**What you should do:**
Across the records below, how many lines include the string "List"? Respond with the number only.

**Stored items:**
/-! Steps 4 to 8 of R303 -/

/-- Steps 5 to 8: the ACL and learning unless the packet hit a REVERSE entry, then its copies go out. `h` is the header as received, `k`
the packet as step 3 left it, `miss` that it missed there. -/
def State.pkPermit (s : State) (k : Pkt) (h : Hdr) (f : Fwd) (rev miss : Bool) (hash : Nat) (raw : Bytes) : State :=
  let send := fun (u : State) (k1 : Pkt) (f1 : Fwd) (acl : Nat) (extra : List PktOut) =>
    let r := u.sendOut k1 (parsePkt k1.data k1.l3 k1.off) f1 hash acl
    r.2.pkDone k1 (extra ++ r.1)
  if rev then send s k f 0xFFFF []
  else
    let rule := s.aclFind k h
    let a := (rule.map (fun e => leAt e.2 0x34 2)).getD 0
    let n := (rule.map (·.1)).getD 0xFFFF
    let s1 := match rule with
      | some e => s.setFent k.tag 4 e.1 (patch e.2 0x38 (leBytes 4 (satAdd 0xFFFFFFFF (leAt e.2 0x38 4) 1)))
      | none => s
    let kind : Nat := match rule with
      | some _ => a % 8
      | none => if s.flag Fld.FLW_CFG.ACL_DENY then 1 else 0
    let k1 := if bitOf a 5 then { k with cls := a / 64 % 8 } else k
    let mirror := if bitOf a 4 then [{ (k1.punt 9 0xFF n) with data := raw }] else []
    if kind = 1 then (s1.inc .FLW_CNT_ACL_DENY).pkDone k1 mirror
    else if kind = 2 then s1.pkDone k1 (mirror ++ [{ (k1.punt 2 0xFF n) with data := raw }])
    else if miss ∧ (bitOf a 3 ∨ 3 ≤ kind ∨ s.flag Fld.FLW_CFG.LEARN_ALL) then
      let l : Learn × State := s1.flowLearn k1 h kind ((rule.map (fun e => leAt e.2 0x36 2)).getD 0)
      if !l.1.go then l.2.pkDone k1 mirror
      else if l.1.dstNat then
        let g := l.2.forward l.1.pkt (parsePkt l.1.pkt.data k1.l3 k1.off) hash
        send g.2 l.1.pkt g.1 n mirror
      else send l.2 l.1.pkt f n mirror
    else send s1 k1 f n mirror

/-- Steps 3 to 8 of R303 once the flow lookup is settled: `hit` the entry found. -/
def State.pkDecide (s : State) (k : Pkt) (h : Hdr) (looked : Bool) (hit : Option Nat) : State :=
  let r := match hit with
    | some i => s.flowHit i k h
    | none => (k, s)
  let rev := (hit.map (fun i => flowFlag (s.flowGet i) 4)).getD false
  let hash := pktHash k.data h
  let g := r.2.forward r.1 (parsePkt r.1.data k.l3 k.off) hash
  if g.1.kind = 0 then g.2.pkDone r.1 []
  else if g.1.kind = 1 then g.2.pkDone r.1 [{ (r.1.punt g.1.reason) with data := k.data }]
  else g.2.pkPermit r.1 h g.1 rev (looked && hit.isNone) hash k.data

/-- Packets awaiting a bucket. -/
def State.pkWaiting (s : State) : List Pkt := s.pk.pkts.filter (fun k => k.st == 3)

/-- Buckets being fetched. -/
def State.pkFetches (s : State) : List Nat := (s.pkWaiting.map (·.bucket)).eraseDups

/-- Step 3 of R303 (R310, R311): the cache, else a fetch of the bucket. -/
def State.pkLookup (s : State) (k : Pkt) (h : Hdr) : State :=
  if s.flag Fld.FLW_CFG.FT_EN ∧ (h.fam = 4 ∨ h.fam = 6) then
    let key := pktKey k h
    match s.pk.cache.find? (fun e => flowFlag e.2 0 && flowKey e.2 == key) with
    | some e => s.pkDecide k h true (some e.1)
    | none =>
      let n := s.pkFetches.length
      let s1 := if n < 2048 then s.pkUpd (fun x => { x with missArmed := true }) else s
      if 4096 ≤ n ∨ 16384 ≤ s.pkWaiting.length then
        let s2 := ((s1.inc .FLW_CNT_MISS_DROP).pkUpd (fun x => { x with missArmed := false })).pkDone k []
        if s1.pk.missArmed then s2.raise (ev 5 14) else s2
      else s1.pkSet { k with st := 3, bucket := flowBase key / 4 }
  else s.pkDecide k h false none

/-! Malformed packets (R296, R297) -/

/-- A packet malformed with a class: counted, and treated as PRS_MAL_ACT says. -/
def State.pkMalformed (s : State) (k : Pkt) (h : Hdr) (c : Nat) : State :=
  let s1 := (s.inc .PRS_CNT_MAL [c]).pkMark 0 12
  let act := wbits (s.reg .PRS_MAL_ACT) (2 * c + 1) (2 * c)
  if act = 0 then s1.pkDone k []
  else if act = 1 then s1.pkDone k [k.punt 1 c]
  else
    let g := s1.bridge k { h with fam := 0 }
    let r := g.2.sendOut k h g.1 (pktHash k.data h) 0xFFFF
    r.2.pkDone k ((if act = 3 then [k.punt 1 c] else []) ++ r.1)

/-- The packet recirculates for another pass from an offset, or is too deep (R295). -/
def State.pkAgain (s : State) (k : Pkt) (h : Hdr) (o : Nat) : State :=
  if 4 ≤ k.passes then s.pkMalformed k h 7 else (s.inc .PRS_CNT_RECIRC).pkSet { k with st := 1, off := o }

**Task response:**
3